MATERIALS PROVIDED »

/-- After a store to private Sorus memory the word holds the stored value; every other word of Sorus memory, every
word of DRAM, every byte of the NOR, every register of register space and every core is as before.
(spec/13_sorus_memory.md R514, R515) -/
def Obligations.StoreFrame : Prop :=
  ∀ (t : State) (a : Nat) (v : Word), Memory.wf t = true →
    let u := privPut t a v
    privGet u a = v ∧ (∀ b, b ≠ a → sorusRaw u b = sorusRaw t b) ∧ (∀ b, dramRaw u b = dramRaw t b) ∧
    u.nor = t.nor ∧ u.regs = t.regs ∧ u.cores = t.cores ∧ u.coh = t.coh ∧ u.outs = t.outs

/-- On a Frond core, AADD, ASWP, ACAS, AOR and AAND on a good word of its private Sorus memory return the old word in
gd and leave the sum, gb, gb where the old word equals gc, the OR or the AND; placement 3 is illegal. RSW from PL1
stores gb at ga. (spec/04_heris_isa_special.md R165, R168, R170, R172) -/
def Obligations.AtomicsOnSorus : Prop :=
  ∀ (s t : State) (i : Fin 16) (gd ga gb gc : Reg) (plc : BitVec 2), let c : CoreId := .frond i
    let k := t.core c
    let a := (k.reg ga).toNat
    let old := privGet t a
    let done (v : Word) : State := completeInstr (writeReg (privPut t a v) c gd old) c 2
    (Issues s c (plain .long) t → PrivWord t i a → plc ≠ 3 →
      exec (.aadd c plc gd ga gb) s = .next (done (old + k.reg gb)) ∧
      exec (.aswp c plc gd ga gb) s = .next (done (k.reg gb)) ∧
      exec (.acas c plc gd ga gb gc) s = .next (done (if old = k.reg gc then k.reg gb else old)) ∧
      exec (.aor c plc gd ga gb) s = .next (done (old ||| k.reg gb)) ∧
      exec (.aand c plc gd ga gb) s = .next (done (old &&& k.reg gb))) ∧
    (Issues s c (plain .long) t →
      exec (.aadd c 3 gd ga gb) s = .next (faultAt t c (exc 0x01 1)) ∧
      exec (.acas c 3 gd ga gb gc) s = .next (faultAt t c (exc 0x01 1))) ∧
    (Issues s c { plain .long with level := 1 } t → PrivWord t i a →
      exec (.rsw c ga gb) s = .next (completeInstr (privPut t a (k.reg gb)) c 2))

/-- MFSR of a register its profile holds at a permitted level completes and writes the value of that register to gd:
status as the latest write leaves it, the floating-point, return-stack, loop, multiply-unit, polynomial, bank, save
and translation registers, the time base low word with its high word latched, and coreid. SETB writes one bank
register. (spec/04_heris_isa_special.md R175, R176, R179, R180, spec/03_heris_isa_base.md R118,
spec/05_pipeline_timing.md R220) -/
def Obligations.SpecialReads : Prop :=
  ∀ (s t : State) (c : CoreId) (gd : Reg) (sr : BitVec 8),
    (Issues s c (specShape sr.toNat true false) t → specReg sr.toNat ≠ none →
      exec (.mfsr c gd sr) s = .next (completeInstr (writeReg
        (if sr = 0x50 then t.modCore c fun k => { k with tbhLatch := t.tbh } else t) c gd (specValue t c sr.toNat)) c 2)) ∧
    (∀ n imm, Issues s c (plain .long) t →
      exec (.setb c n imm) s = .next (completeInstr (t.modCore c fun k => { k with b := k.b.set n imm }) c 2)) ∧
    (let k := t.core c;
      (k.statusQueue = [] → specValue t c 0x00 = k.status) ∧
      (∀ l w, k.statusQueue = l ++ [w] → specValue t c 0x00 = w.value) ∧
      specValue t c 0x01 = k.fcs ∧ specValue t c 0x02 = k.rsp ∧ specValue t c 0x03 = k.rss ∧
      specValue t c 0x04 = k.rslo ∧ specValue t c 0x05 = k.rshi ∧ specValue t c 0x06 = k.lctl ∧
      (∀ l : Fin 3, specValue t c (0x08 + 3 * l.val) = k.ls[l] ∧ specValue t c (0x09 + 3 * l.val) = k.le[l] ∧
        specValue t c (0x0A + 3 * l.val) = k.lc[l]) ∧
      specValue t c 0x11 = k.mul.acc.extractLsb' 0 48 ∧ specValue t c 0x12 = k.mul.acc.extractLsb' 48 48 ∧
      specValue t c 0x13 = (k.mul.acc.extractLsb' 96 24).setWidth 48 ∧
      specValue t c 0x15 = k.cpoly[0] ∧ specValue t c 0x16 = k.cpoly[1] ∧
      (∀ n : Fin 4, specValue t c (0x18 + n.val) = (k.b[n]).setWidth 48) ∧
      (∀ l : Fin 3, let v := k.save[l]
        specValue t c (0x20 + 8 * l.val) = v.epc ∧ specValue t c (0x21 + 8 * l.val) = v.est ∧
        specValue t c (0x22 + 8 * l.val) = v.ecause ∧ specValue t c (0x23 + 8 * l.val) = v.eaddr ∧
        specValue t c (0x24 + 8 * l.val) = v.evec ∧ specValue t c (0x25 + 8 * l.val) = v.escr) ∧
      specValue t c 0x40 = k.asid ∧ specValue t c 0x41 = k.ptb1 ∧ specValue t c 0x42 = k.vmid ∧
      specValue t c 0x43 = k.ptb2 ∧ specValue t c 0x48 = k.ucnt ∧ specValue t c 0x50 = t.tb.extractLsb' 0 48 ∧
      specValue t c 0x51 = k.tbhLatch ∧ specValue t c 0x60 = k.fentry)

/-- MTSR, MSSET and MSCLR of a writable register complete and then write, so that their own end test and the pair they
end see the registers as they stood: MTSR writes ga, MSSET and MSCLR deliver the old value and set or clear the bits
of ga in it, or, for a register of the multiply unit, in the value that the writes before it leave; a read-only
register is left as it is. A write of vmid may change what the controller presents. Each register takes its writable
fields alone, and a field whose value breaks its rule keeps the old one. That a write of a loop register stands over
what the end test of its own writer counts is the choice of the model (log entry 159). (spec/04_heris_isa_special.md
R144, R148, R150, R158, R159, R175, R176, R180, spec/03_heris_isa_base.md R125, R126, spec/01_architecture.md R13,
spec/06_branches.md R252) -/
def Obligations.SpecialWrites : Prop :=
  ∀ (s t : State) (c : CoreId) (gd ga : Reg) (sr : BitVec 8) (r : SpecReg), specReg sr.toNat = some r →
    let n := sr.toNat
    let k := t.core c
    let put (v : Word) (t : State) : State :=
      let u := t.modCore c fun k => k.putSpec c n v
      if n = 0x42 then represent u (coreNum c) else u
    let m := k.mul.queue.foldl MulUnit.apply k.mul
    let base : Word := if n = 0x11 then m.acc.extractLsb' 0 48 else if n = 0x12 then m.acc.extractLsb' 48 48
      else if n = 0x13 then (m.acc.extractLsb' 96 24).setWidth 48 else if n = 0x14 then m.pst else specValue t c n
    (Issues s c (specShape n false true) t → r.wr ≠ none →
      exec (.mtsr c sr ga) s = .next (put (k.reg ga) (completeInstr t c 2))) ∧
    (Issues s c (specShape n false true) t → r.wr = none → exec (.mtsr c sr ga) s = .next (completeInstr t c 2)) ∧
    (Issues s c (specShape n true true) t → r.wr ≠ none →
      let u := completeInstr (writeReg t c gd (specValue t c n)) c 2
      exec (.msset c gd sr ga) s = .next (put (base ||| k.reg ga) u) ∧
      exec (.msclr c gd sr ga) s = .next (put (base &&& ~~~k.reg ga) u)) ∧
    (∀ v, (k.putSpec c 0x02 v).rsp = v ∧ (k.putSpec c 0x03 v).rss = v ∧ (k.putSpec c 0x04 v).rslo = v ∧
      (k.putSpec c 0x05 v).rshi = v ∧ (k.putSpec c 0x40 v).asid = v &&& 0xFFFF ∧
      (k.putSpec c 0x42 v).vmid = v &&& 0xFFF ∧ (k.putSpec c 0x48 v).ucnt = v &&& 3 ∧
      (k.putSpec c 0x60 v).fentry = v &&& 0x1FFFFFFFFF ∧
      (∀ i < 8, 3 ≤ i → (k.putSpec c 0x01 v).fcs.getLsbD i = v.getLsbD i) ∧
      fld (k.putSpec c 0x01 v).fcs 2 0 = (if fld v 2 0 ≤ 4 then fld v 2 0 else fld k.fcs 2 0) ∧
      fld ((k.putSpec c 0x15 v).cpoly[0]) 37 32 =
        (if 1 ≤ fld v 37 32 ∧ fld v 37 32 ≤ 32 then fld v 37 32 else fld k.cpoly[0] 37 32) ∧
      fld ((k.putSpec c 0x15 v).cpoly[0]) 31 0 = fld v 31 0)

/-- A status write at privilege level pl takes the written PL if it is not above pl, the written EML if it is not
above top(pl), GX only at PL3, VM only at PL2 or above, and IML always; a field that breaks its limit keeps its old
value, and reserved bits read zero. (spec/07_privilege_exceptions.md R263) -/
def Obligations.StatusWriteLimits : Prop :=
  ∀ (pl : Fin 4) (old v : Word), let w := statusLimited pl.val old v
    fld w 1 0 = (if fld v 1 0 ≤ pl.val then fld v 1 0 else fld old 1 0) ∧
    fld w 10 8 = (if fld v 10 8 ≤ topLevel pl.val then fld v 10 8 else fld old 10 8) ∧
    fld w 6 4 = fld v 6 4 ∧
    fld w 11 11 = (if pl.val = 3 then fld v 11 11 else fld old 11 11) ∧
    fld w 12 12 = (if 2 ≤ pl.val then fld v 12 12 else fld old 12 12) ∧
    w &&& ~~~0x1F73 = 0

TASK REQUIREMENTS » Look above for the line holding "(∀ l w, k.statusQueue", then set down exactly that line and every line after it up to and including the line holding "what the end", with nothing else.

ANSWER TO THIS EXERCISE »
      (∀ l w, k.statusQueue = l ++ [w] → specValue t c 0x00 = w.value) ∧
      specValue t c 0x01 = k.fcs ∧ specValue t c 0x02 = k.rsp ∧ specValue t c 0x03 = k.rss ∧
      specValue t c 0x04 = k.rslo ∧ specValue t c 0x05 = k.rshi ∧ specValue t c 0x06 = k.lctl ∧
      (∀ l : Fin 3, specValue t c (0x08 + 3 * l.val) = k.ls[l] ∧ specValue t c (0x09 + 3 * l.val) = k.le[l] ∧
        specValue t c (0x0A + 3 * l.val) = k.lc[l]) ∧
      specValue t c 0x11 = k.mul.acc.extractLsb' 0 48 ∧ specValue t c 0x12 = k.mul.acc.extractLsb' 48 48 ∧
      specValue t c 0x13 = (k.mul.acc.extractLsb' 96 24).setWidth 48 ∧
      specValue t c 0x15 = k.cpoly[0] ∧ specValue t c 0x16 = k.cpoly[1] ∧
      (∀ n : Fin 4, specValue t c (0x18 + n.val) = (k.b[n]).setWidth 48) ∧
      (∀ l : Fin 3, let v := k.save[l]
        specValue t c (0x20 + 8 * l.val) = v.epc ∧ specValue t c (0x21 + 8 * l.val) = v.est ∧
        specValue t c (0x22 + 8 * l.val) = v.ecause ∧ specValue t c (0x23 + 8 * l.val) = v.eaddr ∧
        specValue t c (0x24 + 8 * l.val) = v.evec ∧ specValue t c (0x25 + 8 * l.val) = v.escr) ∧
      specValue t c 0x40 = k.asid ∧ specValue t c 0x41 = k.ptb1 ∧ specValue t c 0x42 = k.vmid ∧
      specValue t c 0x43 = k.ptb2 ∧ specValue t c 0x48 = k.ucnt ∧ specValue t c 0x50 = t.tb.extractLsb' 0 48 ∧
      specValue t c 0x51 = k.tbhLatch ∧ specValue t c 0x60 = k.fentry)

/-- MTSR, MSSET and MSCLR of a writable register complete and then write, so that their own end test and the pair they
end see the registers as they stood: MTSR writes ga, MSSET and MSCLR deliver the old value and set or clear the bits
of ga in it, or, for a register of the multiply unit, in the value that the writes before it leave; a read-only
register is left as it is. A write of vmid may change what the controller presents. Each register takes its writable
fields alone, and a field whose value breaks its rule keeps the old one. That a write of a loop register stands over
what the end test of its own writer counts is the choice of the model (log entry 159). (spec/04_heris_isa_special.md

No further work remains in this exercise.